What if extrinsic and probative evidence of an agreement exists and is asserted and the trial court still refuses to hold a hearing and enters judgment denying enforcement? An Ohio Appellate Court might reverse such a ruling if (1) probative evidence was alleged to exist substantiating the existence of a disputed settlement agreement or clarifying its terms, and (2) the trial court was aware of such evidence but denied an evidentiary hearing and entered judgment denying enforcement. A trial court should not ignore evidence substantiating the existence of a disputed settlement agreement if such tangible and probative evidence in fact exists. See Moore v. Johnson (Dec. 11, 1997), 10 Dist. No. 96APE11-1579; Michelle M.S. v. Eduardo KT., 6th Dist. No. E-05-053, 2006-Ohio-2119. Again, in cases where enforcement of a disputed settlement agreement is denied and judgment entered, the trial court is in the best position to determine whether a hearing is necessary to gather evidence demonstrating the existence of a valid settlement agreement¿the terms of which must be reasonably certain and clear. Of course, that an evidentiary hearing is necessary to determine disputed terms militates against a finding that such terms are sufficiently certain and clear to deem an agreement to have been reached.

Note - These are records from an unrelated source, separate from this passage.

-- ==== Sys2Proof/Laws/Codecs.lean ====
section
/-!
SUPPORT. Lengths of block sequences, chains and padded sequences.
-/

namespace Sys2Proof.Machine

@[simp] theorem Block.toBytes_length (b : Block) : b.toBytes.length = 16 := rfl

@[simp] theorem blocksOf_length (m : Nat) (d : List Byte) : (blocksOf m d).length = m := by
  induction m generalizing d with
  | zero => rfl
  | succ m ih => simp [blocksOf, ih]

@[simp] theorem bytesOf_length (bs : List Block) : (bytesOf bs).length = 16 * bs.length := by
  induction bs with
  | nil => rfl
  | cons b bs ih => simp only [bytesOf, List.flatMap_cons, List.length_append, Block.toBytes_length,
      List.length_cons] at ih ⊢; omega

@[simp] theorem cbcEncBlocks_length (w : Schedule) (iv : Block) (bs : List Block) :
    (cbcEncBlocks w iv bs).length = bs.length := by
  induction bs generalizing iv with
  | nil => rfl
  | cons b bs ih => simp [cbcEncBlocks, ih]

@[simp] theorem cbcDecBlocks_length (w : Schedule) (iv : Block) (bs : List Block) :
    (cbcDecBlocks w iv bs).length = bs.length := by
  induction bs generalizing iv with
  | nil => rfl
  | cons b bs ih => simp [cbcDecBlocks, ih]

theorem cbcEncrypt_length (w : Schedule) (iv : Block) (d : List Byte) :
    (cbcEncrypt w iv d).length = 16 * (d.length / 16) := by
  simp [cbcEncrypt, wholeBlocks]

theorem cbcDecrypt_length (w : Schedule) (iv : Block) (d : List Byte) :
    (cbcDecrypt w iv d).length = 16 * (d.length / 16) := by
  simp [cbcDecrypt, wholeBlocks]

theorem pad_length (d : List Byte) : (pad d).length = paddedLen d.length := by
  simp only [pad, paddedLen, padLen, List.length_append, List.length_replicate]; omega

/-- A block is what its 16 bytes give back. -/
theorem Block.ofBytes_toBytes (b : Block) : Block.ofBytes b.toBytes = b := rfl

end Sys2Proof.Machine
end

If a court denies enforcement of a disputed settlement agreement and enters judgment, the aggrieved party may always move for relief from judgment under Ohio Civ.R. 60(B) in the underlying dismissed action. But should the original dismissal be set aside when the parties have agreed to dismiss the lawsuit with prejudice but failed to agree on the terms of the conditional dismissal? What about under the conditional-dismissal language used by the trial court in Artisan: either party “may, on good cause shown, within sixty days, request further action if settlement is not consummated * * * and that on agreement, and within sixty days, the Parties may submit a supplementary entry outlining details of the settlement.” Does equity favor a party who fails before the deadline expires to notify the Court that a signed settlement agreement has not been consummated? Probably not, but perhaps a factual scenario could be posited demonstrating excusable neglect or otherwise justifying Civ.R. 60(B) relief.
 Artisan v. Beiser et al. Butler C.P. No. CV2008-11-4889 (Feb. 20, 2009).